Chris Jones discusses some of the more challenging automotive applications for non-contact displacement measurement and infrared temperature sensors.
With increasing pressure on vehicle manufacturers to downsize engine components, minimise the weight of onboard systems and therefore reduce fuel consumption and vehicle emissions, the requirement for extremely compact, high performance sensors is now critical, especially if installation space is also restricted. This is also true for integration – both in terms of electronics and building more intelligence into the sensor, without the need for any bulky, separate controllers. This means that displacement and laser profile sensors are more frequently required to perform signal conditioning directly in the sensor, therefore reducing component count, whilst offering faster measurement speeds.
Micro-Epsilon has been developing non-contact displacement measurement and infrared temperature sensors for automotive applications for more than 45 years. These sensors are used in automotive R&D, test cells, production and for on-vehicle testing in almost every conceivable area of a vehicle.
Applications range from eddy current sensors for measuring turbocharger speeds, piston ring movement, cylinder head lubrication gap and crankshaft bearing gap; inductive sensors for measuring engine valve lift; draw wire sensors for measuring suspension spring/damper movements; laser sensors for measuring brake disc deformation, vehicle ride height, monitoring the integrity of welds and adhesive beads during assembly or production and for the inspection of tyres for bulges or dents; and non-contact temperature sensors and thermal imaging cameras for measuring the temperature of on-vehicle components.
For more than 15 years, Micro-Epsilon has developed specific sensor variants for turbocharger speed measurement, enabling turbocharger manufacturers to test the performance limits of their products. Measurement systems are required to monitor the temperature and speed of the blades as they rotate.
Due to huge material stresses and extremely high speeds (up to 400,000rpm), turbocharger blades are made from either aluminium or titanium, which presents a challenge in terms of measurement technologies.
TurboSPEED DZ140 is are able to measure the speed (and temperature) of both aluminium and titanium turbocharger blades over the complete speed range
Titanium is a very poor electrical conductor and so eddy current sensors cannot be used easily on titanium. However, using special linearisation and advanced electronics, measurement systems have been developed, such as the TurboSPEED DZ140 from Micro-Epsilon, which are able to accurately measure the speed (and temperature) of both aluminium and titanium turbocharger blades over the complete speed range – in both multiple test cell and on-vehicle testing. Having temperature measurement capability is particularly useful (and an industry first) as it allows the user to monitor the temperature inside the turbocharger without having to fit a separate thermocouple.

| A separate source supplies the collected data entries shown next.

/-- Two BYTE operands likewise. -/
theorem operandsB_keep (pa : PhysAddr) (src : Src 8) (s : State) :
    (sourceB src (loadedB pa s).2).2.flags = s.flags ∧ (sourceB src (loadedB pa s).2).2.cfg = s.cfg ∧
      (sourceB src (loadedB pa s).2).2.initDone = s.initDone := by
  rw [sourceB_same, loadedB_same]
  exact ⟨rfl, rfl, rfl⟩

/-- A WORD destination that takes the value. -/
theorem writeDstW_put {pa : PhysAddr} {v : Word} (h : writeStop .word pa v s = none) :
    writeDstW pa v s = .ok (putW pa v s) :=
  (writeDstW_ok ..).2 ⟨h, rfl⟩

/-- A BYTE destination that takes the value. -/
theorem writeDstB_put {pa : PhysAddr} {v : Byte} (h : writeStop .byte pa (wordOfByte pa.toNat v) s = none) :
    writeDstB pa v s = .ok (putB pa v s) :=
  (writeDstB_ok ..).2 ⟨h, rfl⟩

/-! ## The two-operand groups -/

/-- A WORD group whose operands can be read: the flags, then op1 unless it is CMP, then IP (R140). -/
theorem aluW_bank (hbank : BankInRam s) {op : AluOp} {dst : Loc} {src : Src 16} {len : Nat}
    (hdst : accessStop .word (effAddr dst .word s) s.cfg = none) (hsrc : sourceStop .word src s = none) :
    aluW op dst src len s =
      (let pa := effAddr dst .word s
       let b := sourceW src (loadedW pa s).2
       let x := op.compute (loadedW pa s).1 b.1 s.flags
       (if op = .cmp then .ok (b.2.setFlags x.2) else writeDstW pa x.1 (b.2.setFlags x.2)) >>= fun t =>
         .ok (t.advance len)) := by
  have hread := (memReadW_ok (effAddr dst .word s) s _).2 ⟨hdst, rfl⟩
  have hreads := loadedW_readsOnly (effAddr dst .word s) s
  have hsource := readSrcW_bank (hreads.bankInRam hbank) src ((hreads.sourceStop_eq .word src).trans hsrc)
  obtain ⟨hflags, -⟩ := operandsW_keep (effAddr dst .word s) src s
  simp only [aluW, addr_bank hbank, hread, hsource, hflags, bind, Except.bind]

/-- A BYTE group likewise (R141). -/
theorem aluB_bank (hbank : BankInRam s) {op : AluOp} {dst : Loc} {src : Src 8} {len : Nat}
    (hdst : accessStop .byte (effAddr dst .byte s) s.cfg = none) (hsrc : sourceStop .byte src s = none) :
    aluB op dst src len s =
      (let pa := effAddr dst .byte s
       let b := sourceB src (loadedB pa s).2
       let x := op.compute (loadedB pa s).1 b.1 s.flags
       (if op = .cmp then .ok (b.2.setFlags x.2) else writeDstB pa x.1 (b.2.setFlags x.2)) >>= fun t =>
         .ok (t.advance len)) := by
  have hread := (memReadB_ok (effAddr dst .byte s) s _).2 ⟨hdst, rfl⟩
  have hreads := loadedB_readsOnly (effAddr dst .byte s) s
  have hsource := readSrcB_bank (hreads.bankInRam hbank) src ((hreads.sourceStop_eq .byte src).trans hsrc)
  obtain ⟨hflags, -⟩ := operandsB_keep (effAddr dst .byte s) src s
  simp only [aluB, addr_bank hbank, hread, hsource, hflags, bind, Except.bind]

/-- A BYTE form of the arithmetic, logic and compare groups runs its group. -/
theorem exec_aluByteForm {i : Instr} {op : AluOp} {dst : Loc} {src : Src 8} (h : aluByteForm i = some (op, dst, src))
    (s : State) : exec i s = finish s (aluB op dst src i.length s) := by
  cases i <;> cases h <;> rfl

/-! ## The register-only instructions -/

/-- CMPI1, CMPI2, CMPD1, CMPD2 with an op2 that can be read (R153 to R156). -/
theorem compareStep_bank (hbank : BankInRam s) {src : Src 16} (hsrc : sourceStop .word src s = none) (δ : Word)
    (n : BitVec 4) (len : Nat) :
    compareStep δ n src len s =
      .ok ((((sourceW src s).2.setFlags (subFlags (gprWord n s) (sourceW src s).1 false).2).setGpr n
        (gprWord n s + δ)).advance len) := by
  have hwrite := writeDstW_gpr (s := (sourceW src s).2.setFlags (subFlags (gprWord n s) (sourceW src s).1 false).2)
    (sourceW_bank hbank src) n (gprWord n s + δ)
  simp only [compareStep, readGpr_bank hbank, readSrcW_bank hbank src hsrc, hwrite, bind, Except.bind]
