-- ==== Sys2Proof/Machine/State.lean ====
section
/-! DEFINITION. The state of the LS-240: every record, queue, relay, timer, counter and input level the
spec gives the part, block by block in the order of its chapters, and the state after reset. State is
plain data. A running timer is held as the timebase value at which it falls due (or, where a rule reports
it, at which it started); a stopped timer is `none`. -/

namespace Sys2Proof.Machine

/-! ## Indexed groups -/

/-- One value for each phone port. -/
structure PerPort (α : Type) where
  p1 : α
  p2 : α
deriving DecidableEq, Repr

/-- One value for each channel. -/
structure PerChan (α : Type) where
  modem      : α
  management : α
  gateway    : α
deriving DecidableEq, Repr

/-- One value for each line function. -/
structure PerFunc (α : Type) where
  port1   : α
  port2   : α
  dsl     : α
  test    : α
  tracker : α
deriving DecidableEq, Repr

/-- One value for each disturbance slot. -/
structure PerSlot (α : Type) where
  port1 : α
  port2 : α
  dsl   : α
  test  : α
deriving DecidableEq, Repr

/-- A table of four numbered entries, 0 to 3 (gates R151, cadences R120). -/
structure Quad (α : Type) where
  e0 : α
  e1 : α
  e2 : α
  e3 : α
deriving DecidableEq, Repr

section
variable {α : Type}

/-- The value for a phone port. -/
def PerPort.get (x : PerPort α) : Port → α
  | .p1 => x.p1
  | .p2 => x.p2

/-- Replace the value for a phone port. -/
def PerPort.set (x : PerPort α) (p : Port) (v : α) : PerPort α :=
  match p with
  | .p1 => { x with p1 := v }
  | .p2 => { x with p2 := v }

/-- The value for a channel. -/
def PerChan.get (x : PerChan α) : Channel → α
  | .modem => x.modem
  | .management => x.management
  | .gateway => x.gateway

/-- Replace the value for a channel. -/
def PerChan.set (x : PerChan α) (c : Channel) (v : α) : PerChan α :=
  match c with
  | .modem => { x with modem := v }
  | .management => { x with management := v }
  | .gateway => { x with gateway := v }

/-- The value for a line function. -/
def PerFunc.get (x : PerFunc α) : Func → α
  | .port1 => x.port1
  | .port2 => x.port2
  | .dsl => x.dsl
  | .test => x.test
  | .tracker => x.tracker

/-- Replace the value for a line function. -/
def PerFunc.set (x : PerFunc α) (f : Func) (v : α) : PerFunc α :=
  match f with
  | .port1 => { x with port1 := v }
  | .port2 => { x with port2 := v }
  | .dsl => { x with dsl := v }
  | .test => { x with test := v }
  | .tracker => { x with tracker := v }

/-- The value for a slot. -/
def PerSlot.get (x : PerSlot α) : SlotId → α
  | .port1 => x.port1
  | .port2 => x.port2
  | .dsl => x.dsl
  | .test => x.test

/-- Replace the value for a slot. -/
def PerSlot.set (x : PerSlot α) (i : SlotId) (v : α) : PerSlot α :=
  match i with
  | .port1 => { x with port1 := v }
  | .port2 => { x with port2 := v }
  | .dsl => { x with dsl := v }
  | .test => { x with test := v }

/-- Entry `i` of a four-entry table; the callers have checked that `i` is at most 3. -/
def Quad.get (x : Quad α) : Nat → α
  | 0 => x.e0
  | 1 => x.e1
  | 2 => x.e2
  | _ => x.e3

/-- Replace entry `i` of a four-entry table; the callers have checked that `i` is at most 3. -/
def Quad.set (x : Quad α) (i : Nat) (v : α) : Quad α :=
  match i with
  | 0 => { x with e0 := v }
  | 1 => { x with e1 := v }
  | 2 => { x with e2 := v }
  | _ => { x with e3 := v }

end

/-! ## Run state, clock and input levels (00_scope.md; R11, R12, R186, R187) -/

/-- Where the part stands between supply and readiness. -/
inductive Phase where
  /-- No supply (R185). -/
  | unpowered
  /-- Started by a power-on reset, the settings load not yet complete (R186, steps 1 to 3). -/
  | loading
  /-- Started, ready outputs asserted. -/
  | running
  /-- The reset input is asserted (R187). -/
  | inReset
deriving DecidableEq, Repr

/-- The timebase block (R12). `subsecond` is the model's own: the microseconds since uptime last counted. -/
structure Clock where
  timebase  : Time
  uptime    : BitVec 32
  subsecond : Nat
deriving DecidableEq, Repr

/-- The levels on the input pins (section 1.8), true for asserted. -/
structure Pins where
  mains           : Bool
  reserve         : Bool
  hazard          : Bool
  thermal         : Bool
  dcLow           : Bool
  /-- Ringing voltage stands on the exchange pair (R131). -/
  exchangeRinging : Bool
  ringOver        : Bool
  /-- The loop-current sense on each port's pass-through (R106). -/
  loopPass        : PerPort Bool
  /-- The loop reading of each port's feed-current sense, under the feed or the sense bias (R106). -/
  loopFeed        : PerPort Bool
  overLimit       : PerPort Bool
  ringTrip        : PerPort Bool
deriving DecidableEq, Repr

/-! ## Port block (chapter 1) -/

/-- The gateway port. `out` holds the bytes shifted out by the last transfer (R1). -/
structure GatewayPort where
  partialFrame : List Byte
  held         : Option (List Byte)
  out          : List Byte
  ready        : Bool
  resetInput   : Bool
deriving DecidableEq, Repr

/-- The modem port. `line` holds the bytes of the last response sent (R4). -/
structure ModemPort where
  partialFrame : List Byte
  responses    : List (List Byte)
  line         : List Byte
  ready        : Bool
  resetInput   : Bool
deriving DecidableEq, Repr

/-- The notice kinds, in code order 1 to 19 (R13). -/
inductive Kind where
  | disturb | fault | isolation | unplanned | claimGranted | claimExpired | holdRevoked | hook | answered
  | disturbDone | modeDone | testDone | saveDone | forecast | trackState | ringEnd | digit | exchangeRings
  | exchangeCallEnd
deriving DecidableEq, Repr

/-- A notice (R7, R14). `detail` is bytes 8 to 11 of the entry, byte 8 the least significant. -/
structure Notice where
  kind      : Kind
  level     : Nat
  subject   : Byte
  flags     : Byte
  timestamp : Time
  detail    : BitVec 32
deriving DecidableEq, Repr

/-- What the port block keeps for a channel (chapter 1). Bit k of `subs` is set for each subscribed kind
code k; `queue` is in queue order, head first. -/
structure ChannelRec where
  subs  : BitVec 32
  queue : List Notice
  lost  : Bool
deriving DecidableEq, Repr

/-! ## Line function controller (chapter 2) -/

/-- A hold record (R24). -/
structure Hold where
  holder    : Channel
  level     : Nat
  grantedAt : BitVec 32
  viaGate   : Option Nat
deriving DecidableEq, Repr

/-- An entry of the function descriptor table (R23); whether it is fitted follows from the straps. -/
structure FuncRec where
  level : Nat
  hold  : Option Hold
deriving DecidableEq, Repr

/-- A claim queue entry (R28). -/
structure ClaimEntry where
  channel  : Channel
  function : Func
  level    : Nat
  deadline : Time
deriving DecidableEq, Repr

/-- The descriptor table and the claim queue, in queue order (R23, R29). -/
structure LineFunctions where
  table  : PerFunc FuncRec
  claims : List ClaimEntry
deriving DecidableEq, Repr

/-- A relay contact. -/
inductive Contact where
  | closed | open_
deriving DecidableEq, Repr

/-- A feed position (R41). -/
inductive Feed where
  | off | on | denied
deriving DecidableEq, Repr

/-- The DSL coupling (R41). -/
inductive Coupling where
  | decoupled | coupled
deriving DecidableEq, Repr

/-- The test bus selector (R41). -/
inductive Bus where
  | disconnected | exchange | home (p : Port)
deriving DecidableEq, Repr

/-- The relay set: the positions last commanded (R41). -/
structure Relays where
  lineBreak : Contact
  pass      : PerPort Contact
  feed      : PerPort Feed
  dsl       : Coupling
  bus       : Bus
deriving DecidableEq, Repr

/-- A change set whose settle is in progress (R42). -/
structure Settle where
  asker : Asker
  due   : Time
deriving DecidableEq, Repr

/-- A DSL switch in flight (R39, R40). -/
structure DslSwitch where
  requester : Channel
  target    : Coupling
  id        : Byte
deriving DecidableEq, Repr

/-! ## Disturbance scheduler (chapter 3) -/

/-- What a disturbance record announces (R48). -/
inductive WorkKind where
  | ringSession | modeSwitch | dslSwitch | testConnect
deriving DecidableEq, Repr

/-- A record's state, with the lead deadline it carries before activation and the activation time after
(R48). -/
inductive RecordState where
  | notified (deadline : Time)
  | deferred (deadline : Time)
  | active (since : Time)
deriving DecidableEq, Repr

/-- A disturbance record (R48). -/
structure Disturbance where
  id         : Byte
  work       : WorkKind
  port       : Option Port
  state      : RecordState
  /-- Expected duration in ms. -/
  duration   : Option Nat
  deferrable : Bool
deriving DecidableEq, Repr

/-- What opened a blanking window (R58). -/
inductive WindowSource where
  | relay | ringBurst | hook | exchangeBurst | test
deriving DecidableEq, Repr

/-- A key that holds a window open (R60). -/
inductive WindowKey where
  | ringBurst (p : Port) | exchangeBurst | test
deriving DecidableEq, Repr

/-- A blanking window (R58). `stop` is the spec's end. -/
structure Window where
  start  : Time
  stop   : Option Time
  reach  : Time
  source : WindowSource
  port   : Option Port
  id     : Option Byte
  keys   : List WindowKey
  merged : Bool
deriving DecidableEq, Repr

/-- The slots, the id counter, the lead in force (ms) and the blanking-window list in list order. -/
structure Scheduler where
  slots   : PerSlot (Option Disturbance)
  nextId  : Byte
  lead    : Nat
  windows : List Window
deriving DecidableEq, Repr
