-- ==== Sys2Proof/Machine/Holds.lean ====
section
/-! DEFINITION. The claim queue and the making of holds: queue order (R29), the grant to the first entry
(R30), the notices (R34), and the gated grant and release (R38). -/

namespace Sys2Proof.Machine

/-- A function's descriptor table entry. -/
def funcRec (s : State) (f : Func) : FuncRec := s.lines.table.get f

/-- Change a function's descriptor table entry. -/
def updFunc (f : Func) (g : FuncRec → FuncRec) (s : State) : State :=
  s.updLines (fun l => { l with table := l.table.set f (g (l.table.get f)) })

/-- Make a hold record (R24): granted at is the present uptime. -/
def makeHold (f : Func) (c : Channel) (level : Nat) (gate : Option Nat) (s : State) : State :=
  updFunc f (fun r => { r with hold := some ⟨c, level, s.uptime, gate⟩ }) s

/-- Remove a hold record. -/
def removeHold (f : Func) (s : State) : State := updFunc f (fun r => { r with hold := none }) s

/-- Put a claim at its place in queue order: lower level first, then arrival (R29). -/
def insertClaim (e : ClaimEntry) : List ClaimEntry → List ClaimEntry
  | [] => [e]
  | x :: rest => if e.level < x.level then e :: x :: rest else x :: insertClaim e rest

/-- The claim queue. -/
def setClaims (q : List ClaimEntry) (s : State) : State := s.updLines (fun l => { l with claims := q })

/-- The entry of a channel for a function (R25 check 8). -/
def isClaim (c : Channel) (f : Func) (e : ClaimEntry) : Bool :=
  decide (e.channel = c) && decide (e.function = f)

/-- A channel's entry for a function leaves the queue. -/
def dropClaim (c : Channel) (f : Func) (s : State) : State :=
  setClaims (s.lines.claims.filter (fun e => !isClaim c f e)) s

/-- The place of an entry in queue order, counting from 1; 0 if there is none (R36). -/
def claimPosition (c : Channel) (f : Func) (q : List ClaimEntry) : Nat :=
  match q.findIdx? (isClaim c f) with
  | some n => n + 1
  | none => 0

/-- Hand CLAIM_GRANTED (R34). -/
def grantedNotice (f : Func) (e : ClaimEntry) (s : State) : State :=
  postCompletion (notice .claimGranted (byte (funcNum f)) 0 s.now (detail4 e.level 0 0 0)) e.channel s

/-- Hand CLAIM_EXPIRED: reason 1 TIMEOUT, 2 PRIVILEGE with the new descriptor level (R34). -/
def expiredNotice (e : ClaimEntry) (why newLevel : Nat) (s : State) : State :=
  postCompletion (notice .claimExpired (byte (funcNum e.function)) (byte why) s.now
    (detail4 e.level newLevel 0 0)) e.channel s

/-- Hand HOLD_REVOKED: reason 1 SEIZED with the seizing channel, 2 TIGHTENED with the new level (R34). -/
def revokedNotice (f : Func) (h : Hold) (why value : Nat) (s : State) : State :=
  postCompletion (notice .holdRevoked (byte (funcNum f)) (byte why) s.now (detail4 h.level value 0 0)) h.holder s

/-- A released function is granted to the first entry for it, if the queue holds one (R30). -/
def grantNext (f : Func) (s : State) : State :=
  match s.lines.claims.find? (fun e => decide (e.function = f)) with
  | some e => grantedNotice f e (makeHold f e.channel e.level none (dropClaim e.channel f s))
  | none => s

/-- The port of a port function. -/
def funcPort : Func → Option Port
  | .port1 => some .p1
  | .port2 => some .p2
  | _ => none

/-- A ring session on the function's port, issued by the holder that lost it, ends with HOLD_LOST (R33). -/
def ringLosesHold (f : Func) (holder : Channel) (s : State) : State :=
  match funcPort f with
  | some p =>
    match session s p with
    | some x => if x.issuer = holder then endSession p .holdLost 0 s else s
    | none => s
  | none => s

/-- The answers to a gated grant (R38). -/
inductive GrantAnswer where
  | granted | held | privilege | busy
deriving DecidableEq, Repr

/-- Ask for a gated grant (R38). -/
def gatedGrant (f : Func) (c : Channel) (level gate : Nat) (s : State) : State × GrantAnswer :=
  match (funcRec s f).hold with
  | none =>
    if level ≤ (funcRec s f).level then (makeHold f c level (some gate) s, .granted) else (s, .privilege)
  | some h => if h.holder = c then (s, .held) else (s, .busy)

/-- The gated release: the record is removed if it still names the channel and the gate, its other work is
treated as R33 states, and the function passes on (R38). -/
def gatedRelease (f : Func) (c : Channel) (gate : Nat) (s : State) : State :=
  match (funcRec s f).hold with
  | some h =>
    if h.holder = c && decide (h.viaGate = some gate) then
      grantNext f (ringLosesHold f c (removeHold f s))
    else s
  | none => s

end Sys2Proof.Machine
end

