/-- The result bytes of a request that reads (R11, R12, R36, R37, R64, R88, R89, R104, R119, R134, R150, R153, R166,
R170, R173, R181). The bits of a field that its rule does not name are 0 by the model's choice (log entry 16). -/
def readFields (i : Instr) (s : State) : List Byte :=
  let half (n : Nat) : List Byte := halfBytes (BitVec.ofNat 16 n)
  let nat32 (n : Nat) : List Byte := wordBytes (BitVec.ofNat 32 n)
  match i with
  | .identify r =>
    [0x40, 0x02, 2, if s.twoPorts then 0x1F else 0x1D, if s.twoPorts then 2 else 1,
      match r.channel with | .modem => 0 | .management => 1 | .gateway => 2,
      byte (max (match r.channel with | .modem => 2 | .management => 0 | .gateway => 1) r.level.toNat)]
  | .readTime _ => wordBytes s.clock.timebase ++ wordBytes s.clock.uptime
  | .queryFunction r b =>
    match funcOf b with
    | none => []
    | some f =>
      let x := s.lines.table.get f
      let fitted := f ≠ .port2 ∨ s.twoPorts = true
      [b, if fitted then 1 else 0, byte x.level] ++ holdFields x ++
        wordBytes (match x.hold with | none => 0 | some h => h.grantedAt) ++
        [byte ((s.lines.claims.filter (fun e => e.function = f)).length),
          byte (claimPosition r.channel f s.lines.claims), if fitted ∧ effLevel r ≤ x.level then 1 else 0]
  | .readFunctions _ =>
    allFuncs.flatMap (fun f =>
      (if f = .port2 ∧ s.twoPorts = false then 0xFF else byte (s.lines.table.get f).level) ::
        holdFields (s.lines.table.get f)) ++
      [byte (contactCode s.relays.lineBreak), byte (contactCode s.relays.pass.p1),
        byte (contactCode s.relays.pass.p2), byte (feedCode s.relays.feed.p1), byte (feedCode s.relays.feed.p2),
        byte (couplingCode s.relays.dsl), byte (busCode s.relays.bus), byte s.lines.claims.length] ++
      s.lines.claims.flatMap (fun e => [byte (chanCode e.channel), byte (funcNum e.function), byte e.level,
        byte (((offset s.now e.deadline).toNat + 49999) / 50000)])
  | .readDisturbances _ part =>
    if part = 0 then
      [0] ++ half s.sched.lead ++ [s.sched.nextId] ++ slotFields s.now s.sched.slots.port1 ++
        slotFields s.now s.sched.slots.port2 ++ slotFields s.now s.sched.slots.dsl ++
        slotFields s.now s.sched.slots.test
    else [1, byte s.sched.windows.length] ++ s.sched.windows.flatMap windowFields
  | .readTracker _ =>
    let k := s.tracker
    let state : Byte := match k.state with | .search => 0 | .acquire => 1 | .locked => 2 | .coast => 3
    (if k.enable then 1 else 0) :: half k.deadTime ++ [state] ++ wordBytes k.anchor ++
      [byte k.intervals] ++ nat32 k.period ++ nat32 k.periodUs ++ nat32 k.jitter ++ half k.halfWidth ++
      [byte k.misses, byte k.checked, byte k.strayRun, k.obscured, byte k.edges.length] ++
      wordBytes (match k.acquireDue, k.checkDue with
        | some due, _ => due
        | none, some due => due
        | none, none => 0)
  | .readForecast _ =>
    let k := s.tracker
    ([match k.state with | .search => 0 | .acquire => 1 | .locked => 2 | .coast => 3, byte k.forecast.length] :
      List Byte) ++ nat32 k.periodUs ++ k.forecast.flatMap (fun w =>
        wordBytes w.start ++ wordBytes w.stop ++ [byte w.number, if w.coasting then 1 else 0])
  | .readPort _ port => portFields (if port = 1 then .p1 else .p2) s
  | .readDial _ port => dialFields (if port = 1 then .p1 else .p2) s
  | .readRing _ part =>
    if part = 0 then
      [0] ++ sessionFields s.ring.sessions.p1 ++ sessionFields s.ring.sessions.p2 ++
        exchangeFields s.now s.ring.exchange ++
        [byte ((if s.ring.generator.p1 then 1 else 0) + (if s.ring.generator.p2 then 2 else 0))]
    else
      [1] ++ cadenceFields s.ring.cadences.e0 ++ cadenceFields s.ring.cadences.e1 ++
        cadenceFields s.ring.cadences.e2 ++ cadenceFields s.ring.cadences.e3
  | .readTestResult _ => testFields s.now s.engine.test ++ resultFields s.engine.result
  | .readGates _ gate => [gate] ++ gateFields (s.engine.gates.get gate.toNat)
  | .readIsolation _ => isolationFields s
  | .readLog _ from_ form =>
    let u := s.faults
    let full := decide (form ≠ 0)
    let taken := (u.log.filter (fun x => (x.sequence - from_).toNat < 2 ^ 31)).take (if full then 2 else 4)
    [form, byte u.log.length,
      byte ((if u.discarded then 1 else 0) + (match u.policy with | .keepNewest => 0 | .keepFirst => 2)),
      byte taken.length] ++ taken.flatMap (recordFields full)
  | .readCapture _ =>
    match s.faults.capture with
    | none => List.replicate 23 0
    | some c => [1, byte c.cls.num, byte c.level] ++ wordBytes c.sequence ++ wordBytes c.uptime ++
        wordBytes c.timebase ++ wordBytes (c.detail1.getD 0) ++ wordBytes (c.detail2.getD 0)
  | .readPower _ =>
    ([match s.power.state with | .mains => 0 | .battery => 1 | .reserve => 2,
      (if s.power.mains then 1 else 0) + (if s.power.reserve then 2 else 0)] : List Byte) ++
      wordBytes (s.power.since.getD 0) ++
      ([match s.store.loadResult with | .good => 0 | .blank => 1 | .checkFailed => 2,
        if s.store.saving.isSome then 1 else 0,
        match s.store.lastSave with | .none => 0 | .ok => 1 | .writeFailed => 2] : List Byte)
  | _ => []

/-! ## Terms of the statements about events -/

/-- The commands that a timer's expiry queues. -/
def isExpiry (i : Instr) : Bool :=
  match i with
  | .claimDeadlineExpiry _ _ | .changeSetComplete _ | .leadExpiry _ | .blankingWindowRemoval | .deadTimeExpiry
  | .edgeClassification | .acquireExpiry | .windowCheck | .feedDenial _ | .probeStart _ | .probeEnd _
  | .seizeTimerExpiry _ | .breakTimerExpiry _ | .digitGapExpiry _ | .ringPhaseTimerExpiry _ | .tripTimerExpiry _
  | .ringFaultTimerExpiry | .callGapExpiry | .cleanTimerExpiry _ | .wallTimerExpiry _ | .dwellExpiry
  | .batteryWatchExpiry | .quietExpiry => true
  | _ => false

/-! ## Terms of the statements about what is handed (R14 to R17) -/

/-- A notice as its owner hands it, with the channel concerned where it is a completion (R14). -/
abbrev Handing := Notice × Option Channel

/-- Owners hand these to the port block, in order (R14). -/
def handAll (l : List Handing) (s : State) : State :=
  l.foldl (fun s x => match x.2 with
    | none => postSubscribed x.1 s
    | some c => postCompletion x.1 c s) s

/-- Of these, what goes to a channel with these subscriptions (R14). -/
def told (c : Channel) (subs : BitVec 32) (l : List Handing) : List Notice :=
  (l.filter (fun x => decide (x.2 = some c) || subs.getLsbD x.1.kind.code)).map (·.1)

/-- Of the notices of one sort, which supersede nothing, an event queued to each channel exactly those given beside
what its queue held: a full queue may have lost some, which its lost flag then says (R15, R17). -/
def handsEach (sort : Notice → Bool) (given : Channel → List Notice) (s t : State) : Prop :=
  ∀ c : Channel,
    let before := s.channels.get c
    let after := t.channels.get c
    (∀ n ∈ after.queue, sort n = true → n ∈ before.queue ∨ n ∈ given c) ∧
    (after.lost = false → (after.queue.filter sort).Perm (before.queue.filter sort ++ given c))

/-- Of the notices of one sort, an event handed exactly these. -/
def hands (sort : Notice → Bool) (l : List Handing) (s t : State) : Prop :=
  handsEach sort (fun c => told c (s.channels.get c).subs l) s t

/-- A superseding notice was handed to the subscribed channels: a queue with room for the event's notices holds it, a
sound queue holds no other of its kind, and a channel not subscribed gets none (R14, R16). -/
def supersededBy (n : Notice) (s t : State) : Prop :=
  ∀ c : Channel,
    let before := s.channels.get c
    let after := t.channels.get c
    (before.subs.getLsbD n.kind.code = true →
      (before.queue.length ≤ 12 → n ∈ after.queue) ∧
      (queueSound before → ∀ x ∈ after.queue, x.kind = n.kind → x = n)) ∧
    (before.subs.getLsbD n.kind.code = false → ∀ x ∈ after.queue, x.kind = n.kind → x ∈ before.queue)

/-- The notices of a kind. -/
def ofKind (k : Kind) (n : Notice) : Bool := decide (n.kind = k)

/-- The UNPLANNED notices of an unplanned kind (R57). -/
def unplannedOf (code : Nat) (n : Notice) : Bool := decide (n.kind = .unplanned ∧ n.subject.toNat = code)

/-- The HOOK notices of a port with a reason (R116). -/
def hookOf (p : Port) (reason : Nat) (n : Notice) : Bool :=
  decide (n.kind = .hook ∧ n.subject.toNat = portNum p ∧ n.flags.toNat / 16 = reason)

/-- The fault unit takes these faults in order, as FaultsAreLoggedAndNoticed says of each (R156). -/
def faultsTaken (l : List Raised) (s : State) : State := l.foldl (fun s f => raiseFault f s) s

/-- An event raised exactly these faults, in this order: the log, the capture record and the pending latches are as
they leave them, and of FAULT notices it handed exactly theirs (R156, R168 to R175). -/
def raises (l : List Raised) (s t : State) : Prop :=
  let silent : State := { s with channels :=
    ⟨{ s.channels.modem with queue := [] }, { s.channels.management with queue := [] },
      { s.channels.gateway with queue := [] }⟩ }
  { t.faults with watch := s.faults.watch, isolation := s.faults.isolation } = (faultsTaken l s).faults ∧
    handsEach (ofKind .fault) (fun c => ((faultsTaken l silent).channels.get c).queue) s t

/-- CLAIM_GRANTED of an entry whose function is granted to it (R34). -/
def claimGrantedOf (now : Time) (e : ClaimEntry) : Handing :=
  (⟨.claimGranted, 6, byte (funcNum e.function), 0, now, word (byte e.level) 0 0 0⟩, some e.channel)

/-- CLAIM_EXPIRED, reason PRIVILEGE, of an entry above a new descriptor level (R34). -/
def claimExpiredOf (now : Time) (level : Nat) (e : ClaimEntry) : Handing :=
  (⟨.claimExpired, 6, byte (funcNum e.function), 2, now, word (byte e.level) (byte level) 0 0⟩, some e.channel)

These sensors are robust, resistant to oil and dirt, extremely compact and slim, with some sensor variants measuring just 3mm in diameter and weighing just 85g. This allows the sensor and controller to be installed in engine compartments where space is tight. The sensors offer a high ambient operating temperature of up to 285°C. Due to its 9-30V DC power supply, the DZ140 can also be used for on-vehicle testing, with the sensor powered from a standard vehicle battery.
Vehicle ride height
In automotive and motorsport applications, measuring vehicle ride height is important. Non-contact laser displacement sensors have been developed to withstand the shock and vibration of being mounted to a vehicle. With the laser window pointing down towards the ground or racing track, these high speed sensors are able to accurately measure and monitor the ride height of the vehicle as it travels around the track. Suspension characteristics and engine power mapping can also be adjusted in order to optimise vehicle performance and handling, whilst also reducing energy consumption.
For measuring the temperature profile of vehicle components, Micro-Epsilon has developed a range of extremely compact thermal imaging cameras. These operate at high speed data capture of up to 120Hz full frame rate, re-transmit either full temperature data or provide alarm limits for pre-set events such as overheating or maximum hot spot. This high speed data capture and re-transmission of full temperature image information allows play back at a later date – an important feature in many automotive R&D and failure diagnostics work.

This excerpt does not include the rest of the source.